■ **Prompt**
The lines you need are those holding the word "intros"; pull them from the material.

******

theorem keeps_execIslandClockLoss {b0 : State} (d : Die) (i : Island) {s : State} (hK : Keeps b0 s) :
    ∀ u, execIslandClockLoss d i s = .next u → Keeps b0 u := by
  unfold execIslandClockLoss
  repeat' first
    | with_reducible assumption
    | refine fun (y : State) (gr : Group) (hy : Keeps b0 y) => ?_
    | (extract_lets +onlyGivenNames z; first | ((first | refine Keeps.cut (p := Keeps b0 z) ?_ ?_ | refine Keeps.cut (p := Keeps b0 z.2) ?_ ?_ | refine Keeps.cut (p := Keeps b0 z.2.2) ?_ ?_ | refine Keeps.cut (p := Keeps b0 z.1) ?_ ?_ | refine Keeps.cut (p := Keeps b0 z.s) ?_ ?_ | refine Keeps.cut (p := Keeps b0 z.2.s) ?_ ?_ | refine Keeps.cut (p := Keeps b0 z.2.2.s) ?_ ?_); (focus (intros; dsimp only [z]; (repeat' first | (simp (maxDischargeDepth := 99) only [KIss.hold, KIss.done, KIss.fault, KIss.wait, Keeps.upd, Keeps.updId, Keeps.ite, Keeps.foldl, Keeps.foldl2, Keeps.foldl3, Keeps.refl, implies_true, keeps_fenceTile, keeps_dieLossEvent, *]; done) | with_reducible apply Keeps.fold1 | with_reducible apply Keeps.fold2 | with_reducible apply Keeps.fold3 | with_reducible apply Keeps.fold21 | with_reducible apply Keeps.foldE | with_reducible apply Keeps.foldE2 | with_reducible apply Keeps.foldE3 | intro _ | split | dsimp only))); intro hz; clear_value z) | clear_value z | skip)
    | (simp (maxDischargeDepth := 99) only [KIss.hold, KIss.done, KIss.fault, KIss.wait, Keeps.upd, Keeps.updId, Keeps.ite, Keeps.foldl, Keeps.foldl2, Keeps.foldl3, Keeps.refl, implies_true, keeps_fenceTile, keeps_dieLossEvent, *]; done)
    | (intro t ht; injection ht with ht; subst ht)
    | (intro t ht; contradiction)
    | with_reducible apply Keeps.fold1
    | with_reducible apply Keeps.fold2
    | with_reducible apply Keeps.fold3
    | with_reducible apply Keeps.fold21
    | with_reducible apply Keeps.foldE
    | with_reducible apply Keeps.foldE2
    | with_reducible apply Keeps.foldE3
    | (split <;> (try (rename_i heq; (first | refine Keeps.cut (Keeps.of_eq (b := b0) heq ?_) ?_ | refine Keeps.cut (Keeps.of_eq3 (b := b0) heq ?_) ?_ | refine Keeps.cut (Keeps.of_eq1 (b := b0) heq ?_) ?_ | refine Keeps.cut (Keeps.of_eq4 (b := b0) heq ?_) ?_ | refine Keeps.cut (Keeps.of_eqE (b := b0) heq ?_) ?_ | refine Keeps.cut (Keeps.of_eqE3 (b := b0) heq ?_) ?_); (focus (clear heq; (repeat' first | (simp (maxDischargeDepth := 99) only [KIss.hold, KIss.done, KIss.fault, KIss.wait, Keeps.upd, Keeps.updId, Keeps.ite, Keeps.foldl, Keeps.foldl2, Keeps.foldl3, Keeps.refl, implies_true, keeps_fenceTile, keeps_dieLossEvent, *]; done) | with_reducible apply Keeps.fold1 | with_reducible apply Keeps.fold2 | with_reducible apply Keeps.fold3 | with_reducible apply Keeps.fold21 | with_reducible apply Keeps.foldE | with_reducible apply Keeps.foldE2 | with_reducible apply Keeps.foldE3 | intro _ | split | dsimp only))); intro hz; (try dsimp only at hz); clear heq)))
    | intro _

theorem keeps_execHeartbeatMissed {b0 : State} (d : Die) {s : State} (hK : Keeps b0 s) :
    ∀ u, execHeartbeatMissed d s = .next u → Keeps b0 u := by
  unfold execHeartbeatMissed; intro t ht; injection ht with ht; subst ht; simp (maxDischargeDepth := 99) only [KIss.hold,
        KIss.done, KIss.fault, KIss.wait, Keeps.upd, Keeps.updId, Keeps.ite, Keeps.foldl, Keeps.foldl2, Keeps.foldl3,
        Keeps.refl, implies_true, keeps_dieLossEvent, *]

theorem keeps_execCDieLoss {b0 : State} (k : CDie) (why : LossCause) {s : State} (hK : Keeps b0 s) :
    ∀ u, execCDieLoss k why s = .next u → Keeps b0 u := by
  unfold execCDieLoss; intro t ht; injection ht with ht; subst ht; simp (maxDischargeDepth := 99) only [KIss.hold, KIss.done,
         KIss.fault, KIss.wait, Keeps.upd, Keeps.updId, Keeps.ite, Keeps.foldl, Keeps.foldl2, Keeps.foldl3, Keeps.refl,
        implies_true, keeps_dieLossEvent, *]

theorem keeps_execMLinkSwitch {b0 : State} (k : CDie) {s : State} (hK : Keeps b0 s) :
    ∀ u, execMLinkSwitch k s = .next u → Keeps b0 u := by
  unfold execMLinkSwitch; intro t ht; injection ht with ht; subst ht; simp (maxDischargeDepth := 99) only [KIss.hold,
        KIss.done, KIss.fault, KIss.wait, Keeps.upd, Keeps.updId, Keeps.ite, Keeps.foldl, Keeps.foldl2, Keeps.foldl3,
        Keeps.refl, implies_true, keeps_linkSwitch, *]

theorem keeps_execLostDieTilesFenced {b0 : State} (k : CDie) {s : State} (hK : Keeps b0 s) :
    ∀ u, execLostDieTilesFenced k s = .next u → Keeps b0 u := by
  unfold execLostDieTilesFenced; intro t ht; injection ht with ht; subst ht; simp (maxDischargeDepth := 99) only [KIss.hold,
        KIss.done, KIss.fault, KIss.wait, Keeps.upd, Keeps.updId, Keeps.ite, Keeps.foldl, Keeps.foldl2, Keeps.foldl3,
        Keeps.refl, implies_true, keeps_lostTilesFenced, *]

theorem keeps_execLDieLoss {b0 : State} (l : LDie) (why : LossCause) {s : State} (hK : Keeps b0 s) :
    ∀ u, execLDieLoss l why s = .next u → Keeps b0 u := by
  unfold execLDieLoss; intro t ht; injection ht with ht; subst ht; simp (maxDischargeDepth := 99) only [KIss.hold, KIss.done,
         KIss.fault, KIss.wait, Keeps.upd, Keeps.updId, Keeps.ite, Keeps.foldl, Keeps.foldl2, Keeps.foldl3, Keeps.refl,
        implies_true, keeps_dieLossEvent, *]

theorem keeps_execFatalLoss {b0 : State} (d : Die) (why : LossCause) {s : State} (hK : Keeps b0 s) :
    ∀ u, execFatalLoss d why s = .next u → Keeps b0 u := by
  unfold execFatalLoss; intro t ht; injection ht with ht; subst ht; simp (maxDischargeDepth := 99) only [KIss.hold,
        KIss.done, KIss.fault, KIss.wait, Keeps.upd, Keeps.updId, Keeps.ite, Keeps.foldl, Keeps.foldl2, Keeps.foldl3,
        Keeps.refl, implies_true, keeps_dieLossEvent, *]

theorem keeps_execDieRejoinFailed {b0 : State} (d : RDie) {s : State} (hK : Keeps b0 s) :
    ∀ u, execDieRejoinFailed d s = .next u → Keeps b0 u := by
  unfold execDieRejoinFailed; intro t ht; injection ht with ht; subst ht; simp (maxDischargeDepth := 99) only [KIss.hold,
        KIss.done, KIss.fault, KIss.wait, Keeps.upd, Keeps.updId, Keeps.ite, Keeps.foldl, Keeps.foldl2, Keeps.foldl3,
        Keeps.refl, implies_true, keeps_rejoinFails, *]

theorem keeps_execLDieRejoinOnCActive {b0 : State} (l : LDie) {s : State} (hK : Keeps b0 s) :
    ∀ u, execLDieRejoinOnCActive l s = .next u → Keeps b0 u := by
  unfold execLDieRejoinOnCActive; intro t ht; injection ht with ht; subst ht; simp (maxDischargeDepth := 99) only [KIss.hold,
         KIss.done, KIss.fault, KIss.wait, Keeps.upd, Keeps.updId, Keeps.ite, Keeps.foldl, Keeps.foldl2, Keeps.foldl3,
        Keeps.refl, implies_true, keeps_lossSettled, *]

theorem keeps_execDieActionResetHold {b0 : State} (a : Agent) (index : BitVec 8) {s : State} (hK : Keeps b0 s) :
    ∀ u, execDieActionResetHold a index s = .next u → Keeps b0 u := by
  unfold execDieActionResetHold; intro t ht; injection ht with ht; subst ht; simp (maxDischargeDepth := 99) only [KIss.hold,
        KIss.done, KIss.fault, KIss.wait, Keeps.upd, Keeps.updId, Keeps.ite, Keeps.foldl, Keeps.foldl2, Keeps.foldl3,
        Keeps.refl, implies_true, keeps_dieResetWrite, *]

theorem keeps_execDieActionRejoin {b0 : State} (a : Agent) (index : BitVec 8) {s : State} (hK : Keeps b0 s) :
    ∀ u, execDieActionRejoin a index s = .next u → Keeps b0 u := by
  unfold execDieActionRejoin; intro t ht; injection ht with ht; subst ht; simp (maxDischargeDepth := 99) only [KIss.hold,
        KIss.done, KIss.fault, KIss.wait, Keeps.upd, Keeps.updId, Keeps.ite, Keeps.foldl, Keeps.foldl2, Keeps.foldl3,
        Keeps.refl, implies_true, keeps_dieResetWrite, *]

theorem keeps_execDieActionResetRejoin {b0 : State} (a : Agent) (index : BitVec 8) {s : State} (hK : Keeps b0 s) :
    ∀ u, execDieActionResetRejoin a index s = .next u → Keeps b0 u := by
  unfold execDieActionResetRejoin; intro t ht; injection ht with ht; subst ht; simp (maxDischargeDepth := 99) only [KIss.hold,
         KIss.done, KIss.fault, KIss.wait, Keeps.upd, Keeps.updId, Keeps.ite, Keeps.foldl, Keeps.foldl2, Keeps.foldl3,
        Keeps.refl, implies_true, keeps_dieResetWrite, *]

theorem keeps_execDieReset {b0 : State} (m : Mbx) {s : State} (hK : Keeps b0 s) :
    ∀ u, execDieReset m s = .next u → Keeps b0 u := by
  unfold execDieReset; intro u hu; injection hu with hu; subst hu
  refine keeps_mbxRun _ _ _ (fun b0 l => ?_) hK
  have hK := Keeps.refl b0
  repeat' first
    | with_reducible assumption
    | (extract_lets +onlyGivenNames z; first | ((first | refine Keeps.cut (p := Keeps b0 z) ?_ ?_ | refine Keeps.cut (p := Keeps b0 z.2) ?_ ?_ | refine Keeps.cut (p := Keeps b0 z.2.2) ?_ ?_ | refine Keeps.cut (p := Keeps b0 z.1) ?_ ?_ | refine Keeps.cut (p := Keeps b0 z.s) ?_ ?_ | refine Keeps.cut (p := Keeps b0 z.2.s) ?_ ?_ | refine Keeps.cut (p := Keeps b0 z.2.2.s) ?_ ?_); (focus (intros; dsimp only [z]; (repeat' first | (simp (maxDischargeDepth := 99) only [KIss.hold, KIss.done, KIss.fault, KIss.wait, Keeps.upd, Keeps.updId, Keeps.ite, Keeps.foldl, Keeps.foldl2, Keeps.foldl3, Keeps.refl, implies_true, keeps_mbxRun, keeps_dieAction, *]; done) | with_reducible apply Keeps.fold1 | with_reducible apply Keeps.fold2 | with_reducible apply Keeps.fold3 | with_reducible apply Keeps.fold21 | with_reducible apply Keeps.foldE | with_reducible apply Keeps.foldE2 | with_reducible apply Keeps.foldE3 | intro _ | split | dsimp only))); intro hz; clear_value z) | clear_value z | skip)
    | (simp (maxDischargeDepth := 99) only [KIss.hold, KIss.done, KIss.fault, KIss.wait, Keeps.upd, Keeps.updId, Keeps.ite, Keeps.foldl, Keeps.foldl2, Keeps.foldl3, Keeps.refl, implies_true, keeps_mbxRun, keeps_dieAction, *]; done)
    | with_reducible apply Keeps.fold1
    | with_reducible apply Keeps.fold2
    | with_reducible apply Keeps.fold3
    | with_reducible apply Keeps.fold21
    | with_reducible apply Keeps.foldE
    | with_reducible apply Keeps.foldE2
    | with_reducible apply Keeps.foldE3
    | intro _
    | (split <;> (try (rename_i heq; (first | refine Keeps.cut (Keeps.of_eq (b := b0) heq ?_) ?_ | refine Keeps.cut (Keeps.of_eq3 (b := b0) heq ?_) ?_ | refine Keeps.cut (Keeps.of_eq1 (b := b0) heq ?_) ?_ | refine Keeps.cut (Keeps.of_eq4 (b := b0) heq ?_) ?_ | refine Keeps.cut (Keeps.of_eqE (b := b0) heq ?_) ?_ | refine Keeps.cut (Keeps.of_eqE3 (b := b0) heq ?_) ?_); (focus (clear heq; (repeat' first | (simp (maxDischargeDepth := 99) only [KIss.hold, KIss.done, KIss.fault, KIss.wait, Keeps.upd, Keeps.updId, Keeps.ite, Keeps.foldl, Keeps.foldl2, Keeps.foldl3, Keeps.refl, implies_true, keeps_mbxRun, keeps_dieAction, *]; done) | with_reducible apply Keeps.fold1 | with_reducible apply Keeps.fold2 | with_reducible apply Keeps.fold3 | with_reducible apply Keeps.fold21 | with_reducible apply Keeps.foldE | with_reducible apply Keeps.foldE2 | with_reducible apply Keeps.foldE3 | intro _ | split | dsimp only))); intro hz; (try dsimp only at hz); clear heq)))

******

■ **Task result**
    | (extract_lets +onlyGivenNames z; first | ((first | refine Keeps.cut (p := Keeps b0 z) ?_ ?_ | refine Keeps.cut (p := Keeps b0 z.2) ?_ ?_ | refine Keeps.cut (p := Keeps b0 z.2.2) ?_ ?_ | refine Keeps.cut (p := Keeps b0 z.1) ?_ ?_ | refine Keeps.cut (p := Keeps b0 z.s) ?_ ?_ | refine Keeps.cut (p := Keeps b0 z.2.s) ?_ ?_ | refine Keeps.cut (p := Keeps b0 z.2.2.s) ?_ ?_); (focus (intros; dsimp only [z]; (repeat' first | (simp (maxDischargeDepth := 99) only [KIss.hold, KIss.done, KIss.fault, KIss.wait, Keeps.upd, Keeps.updId, Keeps.ite, Keeps.foldl, Keeps.foldl2, Keeps.foldl3, Keeps.refl, implies_true, keeps_fenceTile, keeps_dieLossEvent, *]; done) | with_reducible apply Keeps.fold1 | with_reducible apply Keeps.fold2 | with_reducible apply Keeps.fold3 | with_reducible apply Keeps.fold21 | with_reducible apply Keeps.foldE | with_reducible apply Keeps.foldE2 | with_reducible apply Keeps.foldE3 | intro _ | split | dsimp only))); intro hz; clear_value z) | clear_value z | skip)
    | (extract_lets +onlyGivenNames z; first | ((first | refine Keeps.cut (p := Keeps b0 z) ?_ ?_ | refine Keeps.cut (p := Keeps b0 z.2) ?_ ?_ | refine Keeps.cut (p := Keeps b0 z.2.2) ?_ ?_ | refine Keeps.cut (p := Keeps b0 z.1) ?_ ?_ | refine Keeps.cut (p := Keeps b0 z.s) ?_ ?_ | refine Keeps.cut (p := Keeps b0 z.2.s) ?_ ?_ | refine Keeps.cut (p := Keeps b0 z.2.2.s) ?_ ?_); (focus (intros; dsimp only [z]; (repeat' first | (simp (maxDischargeDepth := 99) only [KIss.hold, KIss.done, KIss.fault, KIss.wait, Keeps.upd, Keeps.updId, Keeps.ite, Keeps.foldl, Keeps.foldl2, Keeps.foldl3, Keeps.refl, implies_true, keeps_mbxRun, keeps_dieAction, *]; done) | with_reducible apply Keeps.fold1 | with_reducible apply Keeps.fold2 | with_reducible apply Keeps.fold3 | with_reducible apply Keeps.fold21 | with_reducible apply Keeps.foldE | with_reducible apply Keeps.foldE2 | with_reducible apply Keeps.foldE3 | intro _ | split | dsimp only))); intro hz; clear_value z) | clear_value z | skip)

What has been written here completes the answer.